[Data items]
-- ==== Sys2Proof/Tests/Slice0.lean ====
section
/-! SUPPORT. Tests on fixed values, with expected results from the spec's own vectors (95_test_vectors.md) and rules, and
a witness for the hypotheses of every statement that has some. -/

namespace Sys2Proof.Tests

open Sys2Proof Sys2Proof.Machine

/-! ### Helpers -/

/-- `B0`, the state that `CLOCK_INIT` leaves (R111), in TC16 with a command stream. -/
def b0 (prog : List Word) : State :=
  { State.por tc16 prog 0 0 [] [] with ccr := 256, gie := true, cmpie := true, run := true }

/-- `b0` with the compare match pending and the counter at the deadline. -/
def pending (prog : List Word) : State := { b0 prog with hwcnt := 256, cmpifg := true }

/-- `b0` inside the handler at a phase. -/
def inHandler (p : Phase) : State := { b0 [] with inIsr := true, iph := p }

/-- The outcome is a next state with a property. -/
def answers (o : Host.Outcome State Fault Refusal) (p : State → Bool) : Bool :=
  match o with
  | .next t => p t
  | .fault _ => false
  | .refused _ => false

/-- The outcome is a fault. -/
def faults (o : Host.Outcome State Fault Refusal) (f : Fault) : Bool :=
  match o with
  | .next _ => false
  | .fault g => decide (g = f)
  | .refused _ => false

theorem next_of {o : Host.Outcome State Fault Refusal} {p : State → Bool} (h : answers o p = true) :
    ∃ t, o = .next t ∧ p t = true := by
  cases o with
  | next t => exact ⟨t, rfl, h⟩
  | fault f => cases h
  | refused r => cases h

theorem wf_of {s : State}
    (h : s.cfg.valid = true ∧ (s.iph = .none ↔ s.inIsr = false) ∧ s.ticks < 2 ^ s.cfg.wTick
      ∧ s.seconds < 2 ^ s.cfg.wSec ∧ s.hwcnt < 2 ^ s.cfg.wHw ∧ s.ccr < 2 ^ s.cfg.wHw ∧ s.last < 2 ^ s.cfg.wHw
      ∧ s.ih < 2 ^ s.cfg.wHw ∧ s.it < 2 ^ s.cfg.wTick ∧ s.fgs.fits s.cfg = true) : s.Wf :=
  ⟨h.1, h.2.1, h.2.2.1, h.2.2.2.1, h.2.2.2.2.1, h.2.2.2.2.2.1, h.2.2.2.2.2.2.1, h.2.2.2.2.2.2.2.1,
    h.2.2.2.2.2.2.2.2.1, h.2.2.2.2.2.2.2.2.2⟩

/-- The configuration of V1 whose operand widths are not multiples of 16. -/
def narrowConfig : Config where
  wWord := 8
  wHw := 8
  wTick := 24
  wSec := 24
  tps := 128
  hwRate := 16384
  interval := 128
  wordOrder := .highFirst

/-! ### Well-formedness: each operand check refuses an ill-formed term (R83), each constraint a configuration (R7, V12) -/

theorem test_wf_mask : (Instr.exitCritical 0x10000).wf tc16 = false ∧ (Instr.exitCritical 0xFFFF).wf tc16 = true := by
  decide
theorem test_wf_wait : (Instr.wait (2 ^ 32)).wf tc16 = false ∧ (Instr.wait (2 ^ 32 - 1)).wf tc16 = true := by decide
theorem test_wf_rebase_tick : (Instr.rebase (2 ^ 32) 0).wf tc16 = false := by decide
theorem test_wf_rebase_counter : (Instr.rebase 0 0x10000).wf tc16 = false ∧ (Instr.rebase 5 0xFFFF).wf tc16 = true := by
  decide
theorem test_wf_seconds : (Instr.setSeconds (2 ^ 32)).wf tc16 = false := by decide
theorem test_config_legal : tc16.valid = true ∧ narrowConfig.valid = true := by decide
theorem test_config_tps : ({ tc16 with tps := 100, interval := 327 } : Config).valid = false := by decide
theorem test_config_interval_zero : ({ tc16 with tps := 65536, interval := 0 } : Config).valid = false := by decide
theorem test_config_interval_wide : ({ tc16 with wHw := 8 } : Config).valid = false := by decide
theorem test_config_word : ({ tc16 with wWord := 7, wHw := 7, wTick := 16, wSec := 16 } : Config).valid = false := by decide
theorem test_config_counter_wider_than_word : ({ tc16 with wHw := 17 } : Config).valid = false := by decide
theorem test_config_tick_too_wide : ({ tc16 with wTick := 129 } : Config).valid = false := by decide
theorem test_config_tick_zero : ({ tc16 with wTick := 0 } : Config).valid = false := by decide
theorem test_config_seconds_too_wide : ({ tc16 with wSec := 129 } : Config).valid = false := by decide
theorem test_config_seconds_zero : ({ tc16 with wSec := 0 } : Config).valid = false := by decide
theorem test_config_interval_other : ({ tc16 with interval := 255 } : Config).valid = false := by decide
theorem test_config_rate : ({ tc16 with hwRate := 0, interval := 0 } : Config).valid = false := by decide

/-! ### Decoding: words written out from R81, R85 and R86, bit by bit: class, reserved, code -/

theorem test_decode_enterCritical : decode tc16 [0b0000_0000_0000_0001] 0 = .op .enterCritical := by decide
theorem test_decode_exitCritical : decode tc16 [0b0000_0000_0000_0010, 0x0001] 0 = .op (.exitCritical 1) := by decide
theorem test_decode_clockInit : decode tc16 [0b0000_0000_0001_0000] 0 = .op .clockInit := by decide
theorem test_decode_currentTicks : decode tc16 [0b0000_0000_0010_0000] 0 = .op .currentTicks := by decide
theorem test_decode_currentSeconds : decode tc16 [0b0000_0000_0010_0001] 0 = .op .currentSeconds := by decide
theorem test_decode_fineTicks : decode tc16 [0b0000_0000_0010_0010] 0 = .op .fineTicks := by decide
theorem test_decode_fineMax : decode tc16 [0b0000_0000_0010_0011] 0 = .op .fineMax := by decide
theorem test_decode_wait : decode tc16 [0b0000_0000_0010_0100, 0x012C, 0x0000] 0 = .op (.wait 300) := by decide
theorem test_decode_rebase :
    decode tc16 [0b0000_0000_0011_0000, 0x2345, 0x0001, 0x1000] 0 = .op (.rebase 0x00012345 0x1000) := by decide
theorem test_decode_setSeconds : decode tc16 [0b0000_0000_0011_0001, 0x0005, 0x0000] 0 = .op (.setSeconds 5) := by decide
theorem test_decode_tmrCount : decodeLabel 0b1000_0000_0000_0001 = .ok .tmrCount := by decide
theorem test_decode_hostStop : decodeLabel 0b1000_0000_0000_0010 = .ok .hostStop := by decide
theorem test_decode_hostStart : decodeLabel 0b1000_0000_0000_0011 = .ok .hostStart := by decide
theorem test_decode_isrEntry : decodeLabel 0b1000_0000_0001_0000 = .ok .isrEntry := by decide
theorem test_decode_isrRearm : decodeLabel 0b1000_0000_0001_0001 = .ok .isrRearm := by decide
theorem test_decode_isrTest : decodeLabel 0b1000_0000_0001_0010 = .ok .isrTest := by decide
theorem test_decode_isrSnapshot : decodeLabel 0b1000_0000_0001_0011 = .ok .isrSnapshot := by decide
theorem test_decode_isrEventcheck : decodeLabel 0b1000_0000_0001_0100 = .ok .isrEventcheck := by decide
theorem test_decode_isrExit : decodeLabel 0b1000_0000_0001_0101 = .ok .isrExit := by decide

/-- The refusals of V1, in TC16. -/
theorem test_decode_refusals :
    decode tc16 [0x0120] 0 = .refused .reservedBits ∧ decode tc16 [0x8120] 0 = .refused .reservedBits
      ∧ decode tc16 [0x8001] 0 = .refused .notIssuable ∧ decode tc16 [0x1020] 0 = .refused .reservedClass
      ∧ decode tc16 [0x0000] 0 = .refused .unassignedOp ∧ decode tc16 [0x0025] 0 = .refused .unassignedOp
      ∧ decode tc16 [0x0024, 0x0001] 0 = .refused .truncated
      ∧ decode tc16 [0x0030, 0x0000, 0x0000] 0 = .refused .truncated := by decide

What you should do
Filter the records above and copy every line that contains the word "Tests".

Solution to this task
-- ==== Sys2Proof/Tests/Slice0.lean ====
/-! SUPPORT. Tests on fixed values, with expected results from the spec's own vectors (95_test_vectors.md) and rules, and
namespace Sys2Proof.Tests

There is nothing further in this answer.